# Sidewalks



## broke (May 1, 2006)

We have sidewalks in our development that are cracking, sinking, etc.  

Some are being repaired, some are waiting.  

What is a better option for sidewalk material?  Something more attractive that is, say, in pieces already so we don't have the continual rework and hazards.  

Are cobblestones, bricks, slate, etc. good materials to use ... ice, shifting, tripping problems?  

Does anyone know what the regulations are for curb height?  Some of our curbs stick above the sidewalk and are tripping hazards.  Someone told me they should be on the same plane as the walk (no vertical change).  

Thanks for any suggestions to improve our situation.


----------



## inspectorD (May 1, 2006)

It will all be up to your town engineer. Go have a lenghtly conversation with who is in charge to learn about your area.
It also has to do with cost,so dont expect any miracle answers.


----------



## woodworkingmenace (May 1, 2006)

You say in "your developement"...

Are you in some type of Housing Developement Authority, where they dictate everything from your front lawn to the back fence?  If so, then you may have to talk to the Housing Developement Authority about the sidewalk.  If its a "gated Community" they have all kinds of regulations to contend with and you have to follow them... Or even if its an HOA you may not be able to put what you want for the sidewalk...

Just wondering, because with that statement, its what I surmised you were saying??

Oh, BTW...Brick sidewalks are a pain after awhile. My neighbor was always constantly maintaining it by picking the grass that grew between the bricks, every year.  I would tell him what we did that year to eliminate weeds from where I worked at, and he would try that, then I would read something in a magazine the next year and suggests that...It was always a losing battle for him, but, he was an old man and didnt have anything else to do, so, it kept him out of the house for awhile 

Just my two cents for what its worth and a wee bit extra for the collection plate...

Jesse


----------



## broke (May 4, 2006)

Thanks everyone.  

This is a townhouse community.  I'm just trying to see what other materials might be an option to run by our "Board" rather than to just keep doing what doesn't work well already.  

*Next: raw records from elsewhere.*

-- ==== Sys2Proof/Machine/System.lean ====
section
/-! DEFINITION. `NOP`, the undefined opcodes, the stream elements and the response record (46_system.md; log 11). -/

namespace Sys2Proof.Machine

/-- `NOP` at the function level (46_system.md R294). -/
def fnNop (a : Arch) : Txn := a.answer (mkRsp .ok)

/-- An undefined opcode at the function level (46_system.md R293). -/
def fnUndefinedOp (a : Arch) (op : Byte) : Txn := a.answer (mkRsp .badOpcode (val := op.setWidth 32))

/-- `NOP` (46_system.md R294). -/
def execNop (s : State) : Result := .next ((s.accept opNop).complete (fnNop s.arch))

/-- An undefined opcode (46_system.md R293). -/
def execUndefinedOp (op : Byte) (s : State) : Result := .next ((s.accept op).complete (fnUndefinedOp s.arch op))

/-- `TOKEN`: one token of `DIN` meets the rule for (phase, token) (46_system.md R291). -/
def execToken (eob : Bool) (data : Byte) (s : State) : Result :=
  takeToken (tokenOf eob data) (tokFields eob data) s

/-- `SIGNATURE`: its eight bytes, one token after another (30_encoding.md R91, 43_framer.md R211). -/
def execSignature (s : State) : Result := offerBytes Config.sig s

/-- `CHUNK`: its bytes, one token after another (30_encoding.md R92, 43_framer.md R214 to R219). -/
def execChunk (ty : Word) (data : List Byte) (crc : Word) (s : State) : Result := offerBytes (chunkFields ty data crc) s

/-- `RSP`: the record is put on `RSP` and the running command ends (46_system.md R290). In `IDLE` no command runs and no
response is produced (70_reset_and_hazards.md R353). -/
def execRsp (r : Rsp) (s : State) : Result := .next (if s.ph = .idle then s else s.respond r)

end Sys2Proof.Machine
end

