-- ==== Sys2Proof/Laws/Fields.lean ====
section
/-! SUPPORT. The bytes and bits of fields: the four bytes of a 32-bit field, the fields of a command word. -/

namespace Sys2Proof.Machine

/-- A 32-bit field as the four bytes side by side (30_encoding.md R97). -/
theorem rd32_append (b0 b1 b2 b3 : Byte) : rd32 b0 b1 b2 b3 = b0 ++ b1 ++ b2 ++ b3 := by
  unfold rd32
  apply BitVec.eq_of_getLsbD_eq
  intro i hi
  simp only [BitVec.getLsbD_append, BitVec.getLsbD_or, BitVec.getLsbD_shiftLeft, BitVec.getLsbD_setWidth]
  by_cases h1 : i < 8
  · simp [h1, show i < 16 by omega, show i < 24 by omega, show i < 32 by omega]
  by_cases h2 : i < 16
  · simp [h1, h2, show i < 24 by omega, show i < 32 by omega, show i - 8 < 8 by omega, show i - 8 < 32 by omega, BitVec.getLsbD_of_ge b3 i (by omega)]
  by_cases h3 : i < 24
  · simp [h1, h2, h3, show i < 32 by omega, show ¬ i - 8 < 8 by omega, show i - 16 < 8 by omega, show i - 8 < 32 by omega, show i - 16 < 32 by omega, BitVec.getLsbD_of_ge b3 i (by omega), BitVec.getLsbD_of_ge b2 (i - 8) (by omega), Nat.sub_sub]
  · simp [h1, h2, h3, show i < 32 by omega, show ¬ i - 8 < 8 by omega, show 8 ≤ i - 16 by omega, show i - 24 < 8 by omega, show i - 24 < 32 by omega, show i - 8 < 32 by omega, show i - 16 < 32 by omega, BitVec.getLsbD_of_ge b3 i (by omega), BitVec.getLsbD_of_ge b2 (i - 8) (by omega), Nat.sub_sub]

/-- Splitting the value of four bytes gives the bytes back (30_encoding.md R97). -/
theorem be32_rd32 (b0 b1 b2 b3 : Byte) : be32 (rd32 b0 b1 b2 b3) = [b0, b1, b2, b3] := by
  rw [rd32_append]
  have e0 : (b0 ++ b1 ++ b2 ++ b3 : BitVec 32).extractLsb' 24 8 = b0 := by
    apply BitVec.eq_of_getLsbD_eq; intro i hi
    simp only [BitVec.getLsbD_extractLsb', BitVec.getLsbD_append, hi, decide_true, Bool.true_and]
    rw [if_neg (by omega), if_neg (by omega), if_neg (by omega)]
    congr 1; omega
  have e1 : (b0 ++ b1 ++ b2 ++ b3 : BitVec 32).extractLsb' 16 8 = b1 := by
    apply BitVec.eq_of_getLsbD_eq; intro i hi
    simp only [BitVec.getLsbD_extractLsb', BitVec.getLsbD_append, hi, decide_true, Bool.true_and]
    rw [if_neg (by omega), if_neg (by omega), if_pos (by omega)]
    congr 1; omega
  have e2 : (b0 ++ b1 ++ b2 ++ b3 : BitVec 32).extractLsb' 8 8 = b2 := by
    apply BitVec.eq_of_getLsbD_eq; intro i hi
    simp only [BitVec.getLsbD_extractLsb', BitVec.getLsbD_append, hi, decide_true, Bool.true_and]
    rw [if_neg (by omega), if_pos (by omega)]
    congr 1; omega
  have e3 : (b0 ++ b1 ++ b2 ++ b3 : BitVec 32).extractLsb' 0 8 = b3 := by
    apply BitVec.eq_of_getLsbD_eq; intro i hi
    simp only [BitVec.getLsbD_extractLsb', BitVec.getLsbD_append, hi, decide_true, Bool.true_and]
    rw [if_pos (by omega)]
    congr 1; omega
  simp only [be32, e0, e1, e2, e3]

/-- Assembling the bytes of a value gives the value back (30_encoding.md R97). -/
theorem wordOfBytes_be32 (w : Word) : wordOfBytes (be32 w) = w := by
  show rd32 (w.extractLsb' 24 8) (w.extractLsb' 16 8) (w.extractLsb' 8 8) (w.extractLsb' 0 8) = w
  rw [rd32_append]
  apply BitVec.eq_of_getLsbD_eq
  intro i hi
  simp only [BitVec.getLsbD_append, BitVec.getLsbD_extractLsb']
  by_cases h1 : i < 8
  · rw [if_pos h1]; simp [h1]
  by_cases h2 : i - 8 < 8
  · rw [if_neg h1, if_pos h2]; simp only [h2, decide_true, Bool.true_and]; congr 1; omega
  by_cases h3 : i - 8 - 8 < 8
  · rw [if_neg h1, if_neg h2, if_pos h3]; simp only [h3, decide_true, Bool.true_and]; congr 1; omega
  · rw [if_neg h1, if_neg h2, if_neg h3]; simp only [show i - 8 - 8 - 8 < 8 by omega, decide_true, Bool.true_and]; congr 1; omega

/-- The framer's byte by byte assembly of a 32-bit field forgets what the register held (30_encoding.md R97). -/
theorem shiftIn_four (r : Word) (b0 b1 b2 b3 : Byte) : shiftIn (shiftIn (shiftIn (shiftIn r b0) b1) b2) b3 = rd32 b0 b1 b2 b3 := by
  unfold shiftIn rd32
  simp only [BitVec.shiftLeft_or_distrib, ← BitVec.shiftLeft_add]
  rw [show r <<< (8 + 8 + 8 + 8) = 0#32 from BitVec.shiftLeft_eq_zero (by omega), BitVec.zero_or]

@[simp] theorem be32_length (w : Word) : (be32 w).length = 4 := rfl

/-- The value of the first four bytes of a list. -/
theorem wordOfBytes_four (b0 b1 b2 b3 : Byte) (l : List Byte) : wordOfBytes (b0 :: b1 :: b2 :: b3 :: l) = rd32 b0 b1 b2 b3 := rfl

/-- The four bytes of a word, and the word assembled from them (30_encoding.md R97). -/
theorem be32_bytes (v : Word) : ∃ a b c d, be32 v = [a, b, c, d] ∧ rd32 a b c d = v := by
  exact ⟨_, _, _, _, rfl, wordOfBytes_be32 v⟩

/-- `op` of a command word built from its fields (30_encoding.md R101). -/
@[simp] theorem cmdOp_cmdWord (op : Byte) (tc pos : Word) : cmdOp (cmdWord op tc pos) = op := by
  apply BitVec.eq_of_getLsbD_eq
  intro i hi
  simp only [cmdOp, cmdWord, BitVec.getLsbD_extractLsb', BitVec.getLsbD_or, BitVec.getLsbD_shiftLeft, BitVec.getLsbD_setWidth,
    hi, decide_true, Bool.true_and]
  rw [BitVec.getLsbD_of_ge tc (64 + i - 32) (by omega), BitVec.getLsbD_of_ge pos (64 + i) (by omega)]
  simp [show 64 + i < 72 by omega, show i < 72 by omega, BitVec.getLsbD_eq_getElem hi]

/-- `tc` of a command word built from its fields (30_encoding.md R101). -/
@[simp] theorem cmdTc_cmdWord (op : Byte) (tc pos : Word) : cmdTc (cmdWord op tc pos) = tc := by
  apply BitVec.eq_of_getLsbD_eq
  intro i hi
  simp only [cmdTc, cmdWord, BitVec.getLsbD_extractLsb', BitVec.getLsbD_or, BitVec.getLsbD_shiftLeft, BitVec.getLsbD_setWidth,
    hi, decide_true, Bool.true_and]
  rw [BitVec.getLsbD_of_ge pos (32 + i) (by omega)]
  simp [show 32 + i < 72 by omega, show 32 + i < 64 by omega, show i < 72 by omega, BitVec.getLsbD_eq_getElem hi]

/-- `pos` of a command word built from its fields (30_encoding.md R101). -/
@[simp] theorem cmdPos_cmdWord (op : Byte) (tc pos : Word) : cmdPos (cmdWord op tc pos) = pos := by
  apply BitVec.eq_of_getLsbD_eq
  intro i hi
  simp only [cmdPos, cmdWord, BitVec.getLsbD_extractLsb', BitVec.getLsbD_or, BitVec.getLsbD_shiftLeft, BitVec.getLsbD_setWidth,
    hi, decide_true, Bool.true_and, Nat.zero_add]
  simp [show i < 72 by omega, show i < 64 by omega, hi]

end Sys2Proof.Machine
end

I thought there might be a wide variety of experiences with different walk materials here -- rather than trying something else that might not work out well.  It's expensive to maintain concrete walks.


----------



## glennjanie (Jun 1, 2006)

Hi Broke:
It sounds as if the sidewalks may have been laid on lose fill dirt and maybe a truck or two may have run over them; crushing them into the lose dirt. I would suggest packing the dirt with a Whaker then put in 4" of rock to keep the winter water from freezing and heaving the walks. Concrete still makes the prefered sidewalk, just be sure to score it every 4' at the most so it will control the breaks and use an expansion joint every 20'.
Glenn


----------